– Да тоже как-то так…
Дойдя до ряда домов сплошной застройки, на которые указал патрульный, они принялись выискивать четвертый номер. Кейт продолжала:
– Меня всегда привлекали серьезные расследования. Я по характеру такая, что мне быстро все надоедает, потому и люблю заковыристые дела, над которыми нужно поломать голову. Кроссворды повышенной сложности, понимаете?
– Еще как понимаю, – согласился Рэй. – Хотя я никогда не умел разгадывать кроссворды.
– Там только приноровиться надо, и начнет получаться, – сообщила Кейт. – Будет время, я вас научу. Вот номер четыре!
Нарядно покрашенная дверь была приоткрыта. Рэй распахнул ее и крикнул в коридор:
– Криминальная полиция! Можно нам войти?
– Проходите в гостиную, – послышался ответ.

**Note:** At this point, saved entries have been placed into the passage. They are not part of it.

/-- PWR block (R542). -/
def regsPwr : List RegDesc :=
  [ { base := 0xF0004, flds := [{ lo := 0, len := 1, dflt := 1 }, { lo := 1, len := 1 }, { lo := 2, len := 1, dflt := 1 },
                                { lo := 8, len := 8, mn := 100, mx := 250, dflt := 110 }] },
    { base := 0xF0008, flds := [{ lo := 0, len := 1 }, { lo := 1, len := 2, mn := 1, dflt := 2 },
                                { lo := 4, len := 12, mn := 1, mx := 3600, dflt := 600 },
                                { lo := 16, len := 10, dflt := 0x3FF }] },
    { base := 0xF0010, n1 := 2, flds := [{ lo := 0, len := 32 }] },
    { base := 0xF0018, flds := [{ lo := 0, len := 16, mn := 1, mx := 2500, dflt := 300 },
                                { lo := 16, len := 16, mn := 1, mx := 2000, dflt := 300 }] },
    { base := 0xF001C, flds := [{ lo := 0, len := 16 }, { lo := 16, len := 4 }, { lo := 20, len := 1, dflt := 1 },
                                { lo := 24, len := 8, mn := 1, dflt := 10 }] } ]
/-- FIO block (R450). -/
def regsFio : List RegDesc :=
  [ { base := 0xA0004, flds := [{ lo := 0, len := 1 }] },
    { base := 0xA0010, flds := [{ lo := 0, len := 8, mn := 1, mx := 40, dflt := 4 }, { lo := 8, len := 8, mn := 1, mx := 40, dflt := 40 }] },
    { base := 0xA0014, flds := [{ lo := 0, len := 32 }] }, { base := 0xA0018, flds := [{ lo := 0, len := 16 }] },
    { base := 0xA001C, flds := [{ lo := 0, len := 6, mn := 2, mx := 40, dflt := 4 }, { lo := 8, len := 8, mn := 1, dflt := 20 },
                                { lo := 16, len := 8, mn := 1, dflt := 10 }] },
    { base := 0xA0020, n1 := 6, flds := (List.range 8).flatMap fun j =>
        [{ lo := 4 * j, len := 3, mn := 1, dflt := 2 }, { lo := 4 * j + 3, len := 1 }] },
    { base := 0xA0050, n1 := 2, s1 := 8, flds := [{ lo := 0, len := 32 }] },
    { base := 0xA0054, n1 := 2, s1 := 8, flds := [{ lo := 0, len := 16 }] },
    { base := 0xA0110, flds := [{ lo := 0, len := 32, dflt := 0xFFFFFFFF }] },
    { base := 0xA0120, n1 := 4, flds := (List.range 8).map fun j => { lo := 4 * j, len := 3, mx := 4 } },
    { base := 0xA0130, flds := [{ lo := 0, len := 4, dflt := 0xF }, { lo := 8, len := 8, mn := 1, dflt := 10 },
                                { lo := 16, len := 8, mn := 1, dflt := 10 }] },
    { base := 0xA0180, flds := [{ lo := 0, len := 1 }, { lo := 4, len := 12, mn := 1, mx := 3600, dflt := 300 },
                                { lo := 16, len := 12, mn := 1, mx := 3600, dflt := 600 }] },
    { base := 0xA0184, n1 := 3, flds := [{ lo := 0, len := 32 }] } ]
/-- SENSE block (R220). -/
def regsSense : List RegDesc :=
  [ { base := 0x40100, n1 := 3, s1 := 0x100,
      flds := [{ lo := 0, len := 3, mx := 4 }, { lo := 3, len := 1 }, { lo := 4, len := 2, mx := 2 }, { lo := 6, len := 1, flash := false },
               { lo := 8, len := 3 }, { lo := 16, len := 12, mn := 1, dflt := 1000 }] },
    { base := 0x40104, n1 := 3, s1 := 0x100, flds := [{ lo := 0, len := 24, mn := 1 }] },
    { base := 0x40108, n1 := 3, s1 := 0x100, n2 := 4, flds := [{ lo := 0, len := 32 }] },
    { base := 0x40130, flds := [{ lo := 0, len := 16, dflt := 250 }, { lo := 16, len := 16, dflt := 750 }] },
    { base := 0x40134, flds := [{ lo := 0, len := 32 }] },
    { base := 0x40400, flds := [{ lo := 0, len := 6, mn := 8, mx := 48 }, { lo := 6, len := 1 }, { lo := 7, len := 2 },
                                { lo := 9, len := 1 }, { lo := 10, len := 1 }, { lo := 11, len := 1 }, { lo := 12, len := 3 },
                                { lo := 15, len := 1 }, { lo := 16, len := 4, mn := 1, dflt := 2 }, { lo := 20, len := 1 }] },
    { base := 0x40404, flds := [{ lo := 0, len := 9, mn := 10, mx := 400 }, { lo := 16, len := 7, mn := 1, mx := 100, dflt := 20 },
                                { lo := 24, len := 8 }] },
    { base := 0x40408, n1 := 4, flds := [{ lo := 0, len := 32 }] },
    { base := 0x4042C, flds := [{ lo := 0, len := 32 }] },
    { base := 0x40500, flds := [{ lo := 0, len := 7, mn := 8, mx := 100 }, { lo := 7, len := 1 }] },
    { base := 0x40510, n1 := 3, s1 := 0x10, flds := [{ lo := 0, len := 9, mn := 16, mx := 256 }, { lo := 9, len := 4 }, { lo := 13, len := 1 }] },
    { base := 0x40514, n1 := 3, s1 := 0x10, n2 := 2, flds := [{ lo := 0, len := 32 }] },
    { base := 0x40600, n1 := 16, flds := [{ lo := 0, len := 1 }, { lo := 1, len := 1 }, { lo := 2, len := 1 }] },
    { base := 0x40710, n1 := 2, flds := [{ lo := 0, len := 32 }] },
    { base := 0x40800, flds := [{ lo := 0, len := 1 }, { lo := 4, len := 4, mn := 1, mx := 5 }, { lo := 8, len := 4, mn := 1, mx := 5 },
                                { lo := 12, len := 3 }, { lo := 16, len := 16, mn := 1 }] },
    { base := 0x40804, flds := [{ lo := 0, len := 32 }] },
    { base := 0x40820, flds := [{ lo := 0, len := 32 }] },
    { base := 0x40824, flds := [{ lo := 0, len := 8, mx := 192, flash := false }, { lo := 8, len := 4, mn := 1, mx := 5, flash := false }] },
    { base := 0x40828, flds := [{ lo := 0, len := 32, dflt := 150000 }] },
    { base := 0x4082C, flds := [{ lo := 0, len := 32, dflt := 10000 }] },
    { base := 0x40840, flds := [{ lo := 0, len := 2, mx := 2 }, { lo := 4, len := 4 }] },
    { base := 0x40844, n1 := 2, flds := [{ lo := 0, len := 32 }] } ]
/-- LOOP block (R191); the coefficient banks are in the slots. -/
def regsLoop : List RegDesc :=
  [ { base := 0x30010, flds := [{ lo := 0, len := 4, mn := 1, mx := 5 }] },
    { base := 0x30100, n1 := 16, s1 := 0x40,
      flds := [{ lo := 3, len := 1, flash := false }, { lo := 8, len := 2, mx := 2, flash := false },
               { lo := 10, len := 3, mx := 4, flash := false }] },
    { base := 0x30108, n1 := 16, s1 := 0x40, n2 := 2, flds := [{ lo := 0, len := 32, flash := false }] },
    { base := 0x34000, flds := [{ lo := 0, len := 5, mn := 1, mx := 16, dflt := 2 }, { lo := 8, len := 6 },
                                { lo := 16, len := 1, flash := false }, { lo := 20, len := 4 }] },
    { base := 0x34004, flds := [{ lo := 0, len := 10, mn := 20, mx := 1000, dflt := 200 },
                                { lo := 16, len := 10, mx := 1000, dflt := 100 }] },
    { base := 0x34008, flds := [{ lo := 0, len := 8, mn := 1, mx := 64 }, { lo := 8, len := 6, dflt := 24 },
                                { lo := 16, len := 16 }] },
    { base := 0x3400C, flds := [{ lo := 0, len := 20, prw := true }, { lo := 20, len := 12, prw := true }] },
    { base := 0x34010, flds := [{ lo := 0, len := 4 }, { lo := 4, len := 1, flash := false }, { lo := 16, len := 16 }] },
    { base := 0x34020, n1 := 2, s1 := 0x10, flds := [{ lo := 0, len := 11, mn := 100, mx := 2000 }, { lo := 16, len := 16 }] },
    { base := 0x34024, n1 := 2, s1 := 0x10, flds := [{ lo := 0, len := 16 }, { lo := 16, len := 16 }] },
    { base := 0x34028, n1 := 2, s1 := 0x10, flds := [{ lo := 0, len := 1, flash := false }] },
    { base := 0x35000, flds := [{ lo := 0, len := 1, flash := false }, { lo := 4, len := 4, flash := false },
                                { lo := 8, len := 3, flash := false }, { lo := 12, len := 4, mn := 1, mx := 5, flash := false }] },
    { base := 0x35004, n1 := 2, flds := [{ lo := 0, len := 32 }] },
    { base := 0x35010, n1 := 2, flds := [{ lo := 0, len := 32 }] },
    { base := 0x35018, flds := [{ lo := 0, len := 16 }, { lo := 16, len := 16 }] },
    { base := 0x3501C, flds := [{ lo := 0, len := 32 }] },
    { base := 0x35020, flds := [{ lo := 0, len := 32, mx := 0x40000000 }] },
    { base := 0x36000, flds := [{ lo := 0, len := 1, flash := false }, { lo := 1, len := 1, flash := false }] },
    { base := 0x36004, n1 := 3, flds := [{ lo := 0, len := 32, flash := false }] },
    { base := 0x36010, flds := [{ lo := 0, len := 32, mn := 1, flash := false }] },
    { base := 0x37000, n1 := 16, flds := [{ lo := 0, len := 8, flash := false }] },
    { base := 0x37040, flds := [{ lo := 0, len := 32, flash := false }] } ]
/-- DOOR block (R262). -/
def regsDoor : List RegDesc :=
  [ { base := 0x50004, flds := [{ lo := 0, len := 2 }, { lo := 4, len := 4, mx := 14 }, { lo := 8, len := 4, mx := 14 },
                                { lo := 12, len := 6, mx := 47 }, { lo := 18, len := 6, mx := 47 }] },
    { base := 0x50008, flds := [{ lo := 0, len := 3 }, { lo := 4, len := 3 }, { lo := 8, len := 4, mx := 8 }, { lo := 12, len := 1 },
                                { lo := 13, len := 1 }, { lo := 14, len := 1 }] },
    { base := 0x50010, n1 := 4, flds := [{ lo := 0, len := 6, mx := 47 }, { lo := 6, len := 1, flash := false },
                                         { lo := 7, len := 1, flash := false }] },
    { base := 0x50020, n1 := 4, flds := [{ lo := 0, len := 32 }] },
    { base := 0x50030, flds := [{ lo := 0, len := 32, mn := 1, mx := 100000, dflt := 5000 }] },
    { base := 0x50034, flds := [{ lo := 0, len := 16, mn := 1, dflt := 8000 }, { lo := 16, len := 16, mn := 1, dflt := 8000 }] },
    { base := 0x50038, flds := [{ lo := 0, len := 8, dflt := 20 }, { lo := 8, len := 8, dflt := 50 }] },
    { base := 0x50040, flds := [{ lo := 0, len := 6, mn := 20, mx := 40, dflt := 25 }, { lo := 8, len := 8, mn := 10, mx := 200, dflt := 40 }] },
    { base := 0x50044, flds := [{ lo := 0, len := 32, mn := 1, mx := 100000 }] },
    { base := 0x50048, n1 := 3, flds := [{ lo := 0, len := 32, mn := 1, mx := 1000000 }] },
    { base := 0x50054, flds := [{ lo := 0, len := 32, mn := 100, mx := 12000 }] },
    { base := 0x50058, flds := [{ lo := 0, len := 16 }] },
    { base := 0x5005C, flds := [{ lo := 0, len := 16, mx := 8000 }, { lo := 16, len := 16, mx := 8000 }] },
    { base := 0x50060, flds := [{ lo := 0, len := 16, mn := 1, mx := 10000 }, { lo := 16, len := 16 }] },
    { base := 0x50068, flds := [{ lo := 0, len := 16, prw := true, dflt := 1500 }, { lo := 16, len := 16, prw := true, dflt := 10000 }] },
    { base := 0x5006C, flds := [{ lo := 0, len := 16, prw := true, dflt := 4000 }, { lo := 16, len := 16, prw := true, dflt := 1200 }] },
    { base := 0x50070, flds := [{ lo := 0, len := 8, prw := true, mn := 1, dflt := 30 }, { lo := 8, len := 8, prw := true, mn := 1, dflt := 5 }] },
    { base := 0x50100, n1 := 8, s1 := 0x20, n2 := 7, flds := [{ lo := 0, len := 32 }] } ]
/-- GROUP block (R310). -/
def regsGroup : List RegDesc :=
  [ { base := 0x60004, flds := [{ lo := 0, len := 11, dflt := 320 }, { lo := 16, len := 6, mn := 1, mx := 63, dflt := 63 },
                                { lo := 24, len := 4, mn := 1, mx := 15, dflt := 3 }] },
    { base := 0x60008, flds := [{ lo := 0, len := 7, mn := 20, mx := 80, dflt := 20 }, { lo := 8, len := 7, mn := 16, mx := 64, dflt := 16 },
                                { lo := 16, len := 7, mn := 1, mx := 64, dflt := 16 }] },
    { base := 0x6000C, flds := [{ lo := 0, len := 1, dflt := 1 }] } ]
/-- LOCK block. -/
def regsLock : List RegDesc := []
/-- MILL block. -/
def regsMill : List RegDesc :=
  [ { base := 0x90008, n1 := 4, s1 := 0x100, flds := [{ lo := 0, len := 6, flash := false }] },
    { base := 0x9000C, n1 := 4, s1 := 0x100, flds := [{ lo := 0, len := 18, flash := false }] } ]
/-- CANA, CANB and CANC blocks (R487). -/
def regsCan : List RegDesc :=
  [ { base := 0xB0004, n1 := 3, s1 := 0x10000,
      flds := [{ lo := 0, len := 1, dflt := 1 }, { lo := 1, len := 1, dflt := 1 }, { lo := 2, len := 1, dflt := 1 }, { lo := 3, len := 1 },
               { lo := 4, len := 1, flash := false }, { lo := 5, len := 2, mx := 2, flash := false }, { lo := 7, len := 1, flash := false },
               { lo := 8, len := 1, flash := false }, { lo := 9, len := 1, dflt := 1 }, { lo := 16, len := 6, mn := 1, mx := 63 },
               { lo := 24, len := 4, mn := 2, mx := 15, dflt := 4 }] },
    { base := 0xB0008, n1 := 3, s1 := 0x10000, flds := [{ lo := 0, len := 29, dflt := 67637185 }] },
    { base := 0xB000C, n1 := 3, s1 := 0x10000, flds := [{ lo := 0, len := 27, dflt := 8982977 }] },
    { base := 0xB0018, n1 := 3, s1 := 0x10000, flds := [{ lo := 0, len := 16, mn := 1, dflt := 100 }, { lo := 16, len := 16, mx := 10000 }] },
    { base := 0xB0090, n1 := 3, s1 := 0x10000, flds := [{ lo := 0, len := 1 }, { lo := 1, len := 1 }, { lo := 2, len := 1 },
                                                        { lo := 3, len := 1 }, { lo := 4, len := 4, mx := 8 }] },
    { base := 0xB0094, n1 := 3, s1 := 0x10000, n2 := 2, flds := [{ lo := 0, len := 29 }] },
    { base := 0xB009C, n1 := 3, s1 := 0x10000, n2 := 4, flds := [{ lo := 0, len := 32 }] },
    { base := 0xB0204, flds := [{ lo := 0, len := 1, dflt := 1 }, { lo := 16, len := 9, mn := 1, mx := 500, dflt := 200 }] },
    { base := 0xB1000, n1 := 3, s1 := 0x10000, n2 := 256, flds := [{ lo := 0, len := 2 }, { lo := 2, len := 1 }] } ]
/-- LINK block. -/
def regsLink : List RegDesc :=
  [ { base := 0xE0004, flds := [{ lo := 0, len := 5 }, { lo := 5, len := 1, dflt := 1 },
                                { lo := 16, len := 16, mn := 0x600, dflt := 0x88B5 }] },
    { base := 0xE0018, flds := [{ lo := 0, len := 16 }, { lo := 16, len := 9, mn := 1, mx := 500, dflt := 200 }] },
    { base := 0xE001C, flds := [{ lo := 0, len := 8, mn := 1, dflt := 50 }] },
    { base := 0xE0020, flds := [{ lo := 0, len := 6, mx := 47 }, { lo := 8, len := 6, mx := 47 }, { lo := 16, len := 1, dflt := 1 },
                                { lo := 17, len := 3 }, { lo := 24, len := 8, mn := 1, dflt := 10 }] } ]
--REGTAB-END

Вытерев ноги, детективы прошли по узкому коридору, миновав завешанную одеждой вешалку, под которой аккуратно поставленные детские красные резиновые сапожки соседствовали с парой сапог побольше.
Мать погибшего ребенка сидела на кушетке, не сводя глаз с синего школьного рюкзачка на завязках, лежавшего у нее на коленях.
– Я инспектор полиции Рэй Стивенс. Примите мои соболезнования по поводу случившегося с вашим сыном.
Молодая женщина подняла глаза, так накручивая шнурки на руки, что на коже оставались красные борозды.
– Джейкоб, – сказала она без слез. – Его звали Джейкоб.
Патрульный сержант, примостившийся за кухонным столом, держал блокнот на колене. Рэй видел раньше этого парня в управлении, но как зовут, не знал. Он бросил взгляд на его жетон.
– Брайан, выйди пока с Кейт на кухню и расскажи ей, что удалось узнать. Я хочу задать свидетельнице несколько вопросов, это не займет много времени, а вы пока ей чаю сделайте.
По выражению лица Брайана стало ясно – меньше всего ему хочется заниматься чаем, но он встал и вышел из комнаты вместе с Кейт. Наверняка сейчас пожалуется, как следаки третируют их, простых патрульных. Рэй не стал об этом думать.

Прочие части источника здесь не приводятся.